* [WHAT YOU ARE ASKED TO DO]: Go through the data below and retype all of it exactly.

[Dataset entries]
========================================
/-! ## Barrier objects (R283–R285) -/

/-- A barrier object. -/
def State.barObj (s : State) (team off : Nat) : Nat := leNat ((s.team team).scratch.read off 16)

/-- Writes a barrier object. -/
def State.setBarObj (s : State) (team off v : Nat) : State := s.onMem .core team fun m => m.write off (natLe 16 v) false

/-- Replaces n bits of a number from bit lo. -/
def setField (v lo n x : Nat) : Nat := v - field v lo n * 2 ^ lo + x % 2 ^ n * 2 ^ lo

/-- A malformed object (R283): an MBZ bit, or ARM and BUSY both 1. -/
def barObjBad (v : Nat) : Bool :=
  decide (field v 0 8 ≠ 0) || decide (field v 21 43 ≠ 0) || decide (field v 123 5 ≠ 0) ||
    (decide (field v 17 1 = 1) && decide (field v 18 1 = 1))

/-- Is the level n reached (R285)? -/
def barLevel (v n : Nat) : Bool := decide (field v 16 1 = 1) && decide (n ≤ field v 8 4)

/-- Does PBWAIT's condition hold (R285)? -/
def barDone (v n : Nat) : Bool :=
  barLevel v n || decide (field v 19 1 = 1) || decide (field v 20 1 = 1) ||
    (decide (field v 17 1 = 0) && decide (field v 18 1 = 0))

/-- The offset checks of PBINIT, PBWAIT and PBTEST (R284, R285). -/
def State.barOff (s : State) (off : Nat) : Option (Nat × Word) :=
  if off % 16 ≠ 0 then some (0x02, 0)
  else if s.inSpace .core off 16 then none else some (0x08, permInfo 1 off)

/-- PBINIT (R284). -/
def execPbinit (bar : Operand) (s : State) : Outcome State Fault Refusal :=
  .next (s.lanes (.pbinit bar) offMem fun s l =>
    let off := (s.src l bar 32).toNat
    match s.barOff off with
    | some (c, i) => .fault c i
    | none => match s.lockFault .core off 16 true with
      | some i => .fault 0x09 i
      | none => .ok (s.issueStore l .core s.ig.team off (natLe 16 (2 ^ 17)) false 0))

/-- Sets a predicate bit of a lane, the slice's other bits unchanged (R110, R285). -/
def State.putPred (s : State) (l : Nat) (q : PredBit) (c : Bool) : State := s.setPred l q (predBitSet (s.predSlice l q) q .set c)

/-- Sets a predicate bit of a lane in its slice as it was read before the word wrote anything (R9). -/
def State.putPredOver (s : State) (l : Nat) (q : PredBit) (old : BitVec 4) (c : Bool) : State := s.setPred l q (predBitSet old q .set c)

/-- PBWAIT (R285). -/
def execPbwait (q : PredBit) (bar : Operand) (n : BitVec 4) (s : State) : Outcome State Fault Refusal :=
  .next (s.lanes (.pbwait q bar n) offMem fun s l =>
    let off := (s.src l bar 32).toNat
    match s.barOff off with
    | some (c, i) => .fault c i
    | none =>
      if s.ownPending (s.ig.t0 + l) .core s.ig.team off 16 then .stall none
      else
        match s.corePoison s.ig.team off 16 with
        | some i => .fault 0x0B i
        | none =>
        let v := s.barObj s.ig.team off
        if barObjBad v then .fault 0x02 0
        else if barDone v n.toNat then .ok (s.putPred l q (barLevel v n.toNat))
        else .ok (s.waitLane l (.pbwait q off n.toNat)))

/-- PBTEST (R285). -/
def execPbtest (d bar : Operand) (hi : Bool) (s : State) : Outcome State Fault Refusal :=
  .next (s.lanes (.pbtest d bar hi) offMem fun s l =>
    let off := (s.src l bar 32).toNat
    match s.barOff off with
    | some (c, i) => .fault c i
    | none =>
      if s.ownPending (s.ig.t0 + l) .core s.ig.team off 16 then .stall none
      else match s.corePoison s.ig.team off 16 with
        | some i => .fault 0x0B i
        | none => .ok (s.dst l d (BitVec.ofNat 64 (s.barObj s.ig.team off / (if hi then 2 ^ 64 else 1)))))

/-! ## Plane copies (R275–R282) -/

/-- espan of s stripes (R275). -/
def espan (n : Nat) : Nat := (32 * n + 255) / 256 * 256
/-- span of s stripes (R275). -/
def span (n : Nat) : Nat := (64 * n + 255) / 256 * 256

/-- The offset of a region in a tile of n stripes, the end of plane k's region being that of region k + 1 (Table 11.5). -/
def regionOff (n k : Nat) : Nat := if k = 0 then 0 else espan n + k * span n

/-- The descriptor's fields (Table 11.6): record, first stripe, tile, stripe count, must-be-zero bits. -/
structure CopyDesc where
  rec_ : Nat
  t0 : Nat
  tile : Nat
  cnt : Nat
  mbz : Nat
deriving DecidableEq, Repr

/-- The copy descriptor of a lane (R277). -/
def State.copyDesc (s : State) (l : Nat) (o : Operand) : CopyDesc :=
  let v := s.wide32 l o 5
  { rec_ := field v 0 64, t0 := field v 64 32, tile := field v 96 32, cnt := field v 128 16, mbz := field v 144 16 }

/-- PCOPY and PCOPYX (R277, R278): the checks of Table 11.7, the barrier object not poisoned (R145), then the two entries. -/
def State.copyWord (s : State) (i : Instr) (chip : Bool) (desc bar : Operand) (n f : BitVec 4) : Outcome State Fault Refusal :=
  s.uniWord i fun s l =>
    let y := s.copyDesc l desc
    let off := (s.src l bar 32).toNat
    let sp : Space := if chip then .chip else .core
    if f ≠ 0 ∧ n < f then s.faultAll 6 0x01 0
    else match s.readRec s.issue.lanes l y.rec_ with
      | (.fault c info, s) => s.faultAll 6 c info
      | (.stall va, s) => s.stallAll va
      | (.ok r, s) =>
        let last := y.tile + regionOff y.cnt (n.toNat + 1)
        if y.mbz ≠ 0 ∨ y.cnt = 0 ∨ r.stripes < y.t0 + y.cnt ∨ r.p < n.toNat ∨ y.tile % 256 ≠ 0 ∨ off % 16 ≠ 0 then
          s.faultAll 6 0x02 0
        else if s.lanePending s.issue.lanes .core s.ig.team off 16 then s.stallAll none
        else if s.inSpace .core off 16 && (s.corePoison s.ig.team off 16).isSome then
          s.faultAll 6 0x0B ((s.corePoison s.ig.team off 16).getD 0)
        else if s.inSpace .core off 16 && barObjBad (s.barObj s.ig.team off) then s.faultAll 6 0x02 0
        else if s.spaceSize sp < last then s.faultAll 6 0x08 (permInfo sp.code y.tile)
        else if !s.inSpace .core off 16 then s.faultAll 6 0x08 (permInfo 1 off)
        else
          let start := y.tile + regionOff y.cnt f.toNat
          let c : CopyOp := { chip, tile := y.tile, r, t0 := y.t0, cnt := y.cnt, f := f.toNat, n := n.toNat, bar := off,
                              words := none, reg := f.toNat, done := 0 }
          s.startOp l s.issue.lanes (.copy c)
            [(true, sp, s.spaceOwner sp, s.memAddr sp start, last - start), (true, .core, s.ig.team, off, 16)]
========================================
* [RESULT OF THE EXERCISE]:
/-! ## Barrier objects (R283–R285) -/

/-- A barrier object. -/
def State.barObj (s : State) (team off : Nat) : Nat := leNat ((s.team team).scratch.read off 16)

/-- Writes a barrier object. -/
def State.setBarObj (s : State) (team off v : Nat) : State := s.onMem .core team fun m => m.write off (natLe 16 v) false

/-- Replaces n bits of a number from bit lo. -/
def setField (v lo n x : Nat) : Nat := v - field v lo n * 2 ^ lo + x % 2 ^ n * 2 ^ lo

/-- A malformed object (R283): an MBZ bit, or ARM and BUSY both 1. -/
def barObjBad (v : Nat) : Bool :=
  decide (field v 0 8 ≠ 0) || decide (field v 21 43 ≠ 0) || decide (field v 123 5 ≠ 0) ||
    (decide (field v 17 1 = 1) && decide (field v 18 1 = 1))

/-- Is the level n reached (R285)? -/
def barLevel (v n : Nat) : Bool := decide (field v 16 1 = 1) && decide (n ≤ field v 8 4)

/-- Does PBWAIT's condition hold (R285)? -/
def barDone (v n : Nat) : Bool :=
  barLevel v n || decide (field v 19 1 = 1) || decide (field v 20 1 = 1) ||
    (decide (field v 17 1 = 0) && decide (field v 18 1 = 0))

/-- The offset checks of PBINIT, PBWAIT and PBTEST (R284, R285). -/
def State.barOff (s : State) (off : Nat) : Option (Nat × Word) :=
  if off % 16 ≠ 0 then some (0x02, 0)
  else if s.inSpace .core off 16 then none else some (0x08, permInfo 1 off)

/-- PBINIT (R284). -/
def execPbinit (bar : Operand) (s : State) : Outcome State Fault Refusal :=
  .next (s.lanes (.pbinit bar) offMem fun s l =>
    let off := (s.src l bar 32).toNat
    match s.barOff off with
    | some (c, i) => .fault c i
    | none => match s.lockFault .core off 16 true with
      | some i => .fault 0x09 i
      | none => .ok (s.issueStore l .core s.ig.team off (natLe 16 (2 ^ 17)) false 0))

/-- Sets a predicate bit of a lane, the slice's other bits unchanged (R110, R285). -/
def State.putPred (s : State) (l : Nat) (q : PredBit) (c : Bool) : State := s.setPred l q (predBitSet (s.predSlice l q) q .set c)

/-- Sets a predicate bit of a lane in its slice as it was read before the word wrote anything (R9). -/
def State.putPredOver (s : State) (l : Nat) (q : PredBit) (old : BitVec 4) (c : Bool) : State := s.setPred l q (predBitSet old q .set c)

/-- PBWAIT (R285). -/
def execPbwait (q : PredBit) (bar : Operand) (n : BitVec 4) (s : State) : Outcome State Fault Refusal :=
  .next (s.lanes (.pbwait q bar n) offMem fun s l =>
    let off := (s.src l bar 32).toNat
    match s.barOff off with
    | some (c, i) => .fault c i
    | none =>
      if s.ownPending (s.ig.t0 + l) .core s.ig.team off 16 then .stall none
      else
        match s.corePoison s.ig.team off 16 with
        | some i => .fault 0x0B i
        | none =>
        let v := s.barObj s.ig.team off
        if barObjBad v then .fault 0x02 0
        else if barDone v n.toNat then .ok (s.putPred l q (barLevel v n.toNat))
        else .ok (s.waitLane l (.pbwait q off n.toNat)))

/-- PBTEST (R285). -/
def execPbtest (d bar : Operand) (hi : Bool) (s : State) : Outcome State Fault Refusal :=
  .next (s.lanes (.pbtest d bar hi) offMem fun s l =>
    let off := (s.src l bar 32).toNat
    match s.barOff off with
    | some (c, i) => .fault c i
    | none =>
      if s.ownPending (s.ig.t0 + l) .core s.ig.team off 16 then .stall none
      else match s.corePoison s.ig.team off 16 with
        | some i => .fault 0x0B i
        | none => .ok (s.dst l d (BitVec.ofNat 64 (s.barObj s.ig.team off / (if hi then 2 ^ 64 else 1)))))

/-! ## Plane copies (R275–R282) -/

/-- espan of s stripes (R275). -/
def espan (n : Nat) : Nat := (32 * n + 255) / 256 * 256
/-- span of s stripes (R275). -/
def span (n : Nat) : Nat := (64 * n + 255) / 256 * 256

/-- The offset of a region in a tile of n stripes, the end of plane k's region being that of region k + 1 (Table 11.5). -/
def regionOff (n k : Nat) : Nat := if k = 0 then 0 else espan n + k * span n

/-- The descriptor's fields (Table 11.6): record, first stripe, tile, stripe count, must-be-zero bits. -/
structure CopyDesc where
  rec_ : Nat
  t0 : Nat
  tile : Nat
  cnt : Nat
  mbz : Nat
deriving DecidableEq, Repr

/-- The copy descriptor of a lane (R277). -/
def State.copyDesc (s : State) (l : Nat) (o : Operand) : CopyDesc :=
  let v := s.wide32 l o 5
  { rec_ := field v 0 64, t0 := field v 64 32, tile := field v 96 32, cnt := field v 128 16, mbz := field v 144 16 }

/-- PCOPY and PCOPYX (R277, R278): the checks of Table 11.7, the barrier object not poisoned (R145), then the two entries. -/
def State.copyWord (s : State) (i : Instr) (chip : Bool) (desc bar : Operand) (n f : BitVec 4) : Outcome State Fault Refusal :=
  s.uniWord i fun s l =>
    let y := s.copyDesc l desc
    let off := (s.src l bar 32).toNat
    let sp : Space := if chip then .chip else .core
    if f ≠ 0 ∧ n < f then s.faultAll 6 0x01 0
    else match s.readRec s.issue.lanes l y.rec_ with
      | (.fault c info, s) => s.faultAll 6 c info
      | (.stall va, s) => s.stallAll va
      | (.ok r, s) =>
        let last := y.tile + regionOff y.cnt (n.toNat + 1)
        if y.mbz ≠ 0 ∨ y.cnt = 0 ∨ r.stripes < y.t0 + y.cnt ∨ r.p < n.toNat ∨ y.tile % 256 ≠ 0 ∨ off % 16 ≠ 0 then
          s.faultAll 6 0x02 0
        else if s.lanePending s.issue.lanes .core s.ig.team off 16 then s.stallAll none
        else if s.inSpace .core off 16 && (s.corePoison s.ig.team off 16).isSome then
          s.faultAll 6 0x0B ((s.corePoison s.ig.team off 16).getD 0)
        else if s.inSpace .core off 16 && barObjBad (s.barObj s.ig.team off) then s.faultAll 6 0x02 0
        else if s.spaceSize sp < last then s.faultAll 6 0x08 (permInfo sp.code y.tile)
        else if !s.inSpace .core off 16 then s.faultAll 6 0x08 (permInfo 1 off)
        else
          let start := y.tile + regionOff y.cnt f.toNat
          let c : CopyOp := { chip, tile := y.tile, r, t0 := y.t0, cnt := y.cnt, f := f.toNat, n := n.toNat, bar := off,
                              words := none, reg := f.toNat, done := 0 }
          s.startOp l s.issue.lanes (.copy c)
            [(true, sp, s.spaceOwner sp, s.memAddr sp start, last - start), (true, .core, s.ig.team, off, 16)]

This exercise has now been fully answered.